On April 15, 1965, the Beatles played the first concert of their first American tour at Shea Stadium at Flushing Meadows in Queens, New York. More than 55,000 fans turned out for the event that was also the first-ever major open-air rock concert. The venue would go on to host other major “stadium” rock concerts, like the 1982 back-to-back concerts by The Who and The Clash.
Shea Stadium also drew New Yorkers wounded in body and soul together on September 13, 2001, in a moving pre-game tribute to the victims of 9/11 less than two weeks after the Twin Towers fell. That game, which saw Mike Piazza capture the Mets’ win over Atlanta with a decisive, eighth-inning home run, marked the first time Major League Baseball returned to the city after the attacks.
This home of the New York Mets from 1964 to 2008 was also the site of legendary sports events that included the near-perfect game pitched by Tom Seaver in 1969; the Bud Harrelson-Pete Rose fisticuffs in the fifth inning of the third game in the 1973 National League Championships; the Jets’ 1968 defeat of the Raiders that propelled the New York team to the Super Bowl; and, of course, the Mets’ home-town advantage World Series wins in 1969 and 1986.

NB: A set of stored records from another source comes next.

/-- IMAGE_STREAM_CELL (R94, R95): the next 64 bytes from the first server that answered. -/
def imageStreamCell (server : Nat × Nat) (bytes : List Byte) (h : Hw) : Hw :=
  if h.node.state ≠ .dawn ∨ h.dawn.ringBoot = false ∨ h.cfg.committed then h
  else if h.dawn.server.getD server ≠ server then h
  else
    let w := h.dawn
    let m := iter 64 (fun k m => m.put 0xFF (w.streamLen + k) (bytes.getD k 0)) w.streamed
    { h with dawn := { w with server := some server, streamed := m, streamLen := w.streamLen + 64 } }.workStream

/-- IMAGE_STREAM_CELL -/
def execImageStreamCell (server : BitVec 16) (serverDie : Die) (bytes : List Byte) (s : State) : Host.Outcome State Fault Refusal :=
  s.on (imageStreamCell (server.toNat, serverDie.val) bytes)

/-! ## The test access port (R72 to R79) -/

def Hw.tap (h : Hw) (d : Nat) : Tap := h.taps.get .init d

/-- Load an instruction: EXTEST, HIGHZ and CLAMP are in force only in Quarantine, else the die acts as under BYPASS (R77);
the pins follow. -/
def Hw.loadIr (h : Hw) (d ir : Nat) (f : Tap → Tap) : Hw :=
  let force : Bool := (ir == 0x00 || ir == 0x03 || ir == 0x04) && h.node.state == .quarantine
  let priv : Bool := ir == 0x21 && h.debugOpen
  let t := f { h.tap d with ir := ir, inForce := force, mdbg := priv }
  ({ h with taps := h.taps.put .init d { t with bypass := false } }).refreshPins d

/-- The cells of a die's boundary register (R76): the MIO pins, PERST_N, and on D0 the 29 digital shared balls of R61 in its order from
PORST_N to LOG_WP_N less the test port's; which place each has is the model's choice (LOG 176). -/
def boundaryCells (d : Nat) : Nat := if d = 0 then 222 else 193

/-- The boundary register as captured (R76): each pin's level at its ball, and of the other balls the levels given. -/
def Hw.capturePins (h : Hw) (d : Nat) (levels : List (Nat × Bool)) : SMap Bool :=
  let pins := iter 192 (fun p m => m.put false p (h.pin d p).sync) .empty
  each (levels.filter fun x => decide (192 ≤ x.1) && decide (x.1 < boundaryCells d)) (fun x m => m.put false x.1 x.2) pins

/-- A scan of the boundary register: it captures the balls and takes the cells shifted in. -/
def Hw.scanCells (h : Hw) (d : Nat) (shifted levels : List (Nat × Bool)) (t : Tap) : Tap :=
  { t with captured := h.capturePins d levels,
           boundary := each (shifted.filter fun x => decide (x.1 < boundaryCells d)) (fun x m => m.put false x.1 x.2) t.boundary }

/-- EXTEST (R72, R76, R77): in force it selects the boundary register. Loaded as the node leaves Quarantine in the same core cycle, it
acts as BYPASS (R79). -/
def extest (d : Nat) (shifted levels : List (Nat × Bool)) (leaving : Bool) (h : Hw) : Hw :=
  h.loadIr d 0x00 fun t => if leaving then { t with inForce := false } else if t.inForce then h.scanCells d shifted levels t else t

/-- EXTEST -/
def execExtest (die : Die) (shifted levels : List (Nat × Bool)) (leaving : Bool) (s : State) : Host.Outcome State Fault Refusal :=
  s.onDie die (extest die.val shifted levels leaving)

/-- SAMPLE/PRELOAD (R72, R76): the boundary register captures the pins and takes the values shifted in. -/
def samplePreload (d : Nat) (preload levels : List (Nat × Bool)) (h : Hw) : Hw := h.loadIr d 0x01 (h.scanCells d preload levels)

def execSamplePreload (die : Die) (preload levels : List (Nat × Bool)) (s : State) : Host.Outcome State Fault Refusal :=
  s.onDie die (samplePreload die.val preload levels)

/-- IDCODE (R75) -/
def execIdcode (die : Die) (s : State) : Host.Outcome State Fault Refusal := s.onDie die fun h => h.loadIr die.val 0x02 id

/-- HIGHZ -/
def execHighz (die : Die) (s : State) : Host.Outcome State Fault Refusal := s.onDie die fun h => h.loadIr die.val 0x03 id

/-- CLAMP -/
def execClamp (die : Die) (s : State) : Host.Outcome State Fault Refusal := s.onDie die fun h => h.loadIr die.val 0x04 id

/-- BYPASS (R72, R73): 0x3F and every code listed in no table. -/
def execBypass (die : Die) (code : BitVec 6) (s : State) : Host.Outcome State Fault Refusal :=
  s.onDie die fun h =>
    let c := code.toNat
    h.loadIr die.val (if c ≤ 4 ∨ c = 0x20 ∨ c = 0x21 then 0x3F else c) id

/-- RPLY (R74, R533): standing in D0 at the end of Dawn step 2 it selects Replay mode; loaded later it has no effect. -/
def execRply (die : Die) (s : State) : Host.Outcome State Fault Refusal := s.onDie die fun h => h.loadIr die.val 0x20 id

/-- MDBG (R74): while debug access is open it connects the management pair's debug port and takes 64 bits into its data register. -/
def mdbg (d shifted : Nat) (h : Hw) : Hw := h.loadIr d 0x21 fun t => if t.mdbg then { t with mdbgData := shifted } else t

def execMdbg (die : Die) (shifted : Dword) (s : State) : Host.Outcome State Fault Refusal := s.onDie die (mdbg die.val shifted.toNat)

/-- The data register of a die under the instruction it holds (R72 to R76), the bit that leaves it first at the head. -/
def Hw.tapData (h : Hw) (d : Nat) : List Bool :=
  let t := h.tap d
  if t.ir = 0x01 ∨ (t.ir = 0x00 ∧ t.inForce) then (List.range (boundaryCells d)).map fun k => t.captured.get false k
  else if t.ir = 0x02 then (List.range 32).map fun k => bit 0x2B1015CB k
  else if t.ir = 0x20 ∧ d = 0 ∧ h.debugOpen then [h.node.replay]
  else if t.ir = 0x21 ∧ h.debugOpen then (List.range 64).map fun k => bit t.mdbgData k
  else [t.bypass]

/-- What a data scan of the chain shifts out of TDO (R72): TDI feeds D0, each die the next, and the highest die drives TDO, so its bits
come first. -/
def Hw.chainData (h : Hw) : List Bool := (List.range h.dies).reverse.flatMap h.tapData

/-- TEST_LOGIC_RESET (R78): every controller of the chain goes to Test-Logic-Reset. -/
def testLogicReset (h : Hw) : Hw := { h with taps := .empty }.refreshAll

def execTestLogicReset (s : State) : Host.Outcome State Fault Refusal := s.on testLogicReset

end Sys2Proof.Machine
end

There is much more lore outlined in excellent books like Shea Stadium Remembered: The Mets, the Jets, and Beatlemania, written by Matthew Silverman and published in 2019 by Lyons Press. There is even more to be found in the hearts and memories of Mets fans everywhere.
Opening and Early Years
Shea Stadium opened on April 17, 1964. It was years in the making, and it grew up with the Mets. It’s beyond dispute that it remains an icon of baseball history, of the local history of New York, and of New Yorkers themselves. Not always beloved by everyone—there were critics who called it “a dump” and connoisseurs who called it “a concrete doughnut”—it nevertheless grew on people over time.
In 1957, both the Dodgers and the Giants announced that they’d be moving west, to Los Angeles and San Francisco, respectively. This left New York without a National League team, so in stepped lawyer and power-broker William A. Shea, who became the prime mover behind the formation of the Mets.
Shea announced that he’d be forming a new Continental League in 1959, to compensate for the city’s loss of the two popular teams. The idea was to form a new league with a New York Team as a charter member.
Professional baseball’s promised expansion, though, made Shea turn instead to installing the new franchise as a National League team in 1961. The name “Mets” was short and easy to say, and a natural, given its history as the name of the 19th century New York Metropolitans. For the first two years of their existence, the Mets played at the Polo Ground. This was before the founding of Shea Stadium, which opened in time for the 1964 season.
The first Mets were the “Lovable Losers” for a reason. Legendary Yankees manager Casey Stengel coached a roster of aging luminaries that included Yogi Berra, Duke Snider, and Gil Hodges. This lineup lost a whopping 120 games over the course of their debut season. It wasn’t until the “Miracle Mets” of 1969 that the team began to earn a modicum of respect.
Architecture and Iconography
The architecture of Shea Stadium was emblematic of its time. Designed as a multipurpose venue, it featured modular sections of field seating that could be revolved around the stadium. This made the space adaptable to both the baseball games of the Mets and the football games of the Jets. The stadium was designed by the firm of Praeger-Kavanagh-Waterbury, who drew on the “futuristic” visual tropes so often seen in the 1960s.
Among Shea Stadium’s unique characteristics was the “Home Run Apple” that adorned center field from 1980 until the stadium closed in 2008. The gigantic apple figure would be mechanically elevated out of an equally giant top hat every time a Mets player scored a home run, to the delight of children and adults in the stands.
As the Mets’ new Citi Field stadium arose next door after 2008, with the original Shea Stadium razed to make way for a larger parking lot, fans clamored for the preservation of the original “Apple.” Today, it stands outside the newer stadium, right near the exit of the 7 train.
Since 2009, the Mets have played at Citi Field, constructed with the help of the $400 million in corporate naming rights dollars distributed over a period of 20 years. A new “Home Run Apple” sculpture now rises with each home run near the new stadium’s center field.
William Shea liked to say that the stadium would change its name more than a dozen times during his lifetime. But it never did. On April 8, 2008, the stadium hosted its last Mets game. Shea’s son, Bill Shea, Jr., along with numerous family members, turned out to pay their respects to the venue and to the memory of Bill Shea, Sr., who died in 1991. The younger Shea threw out the first pitch, just as his father had on opening day in 1964.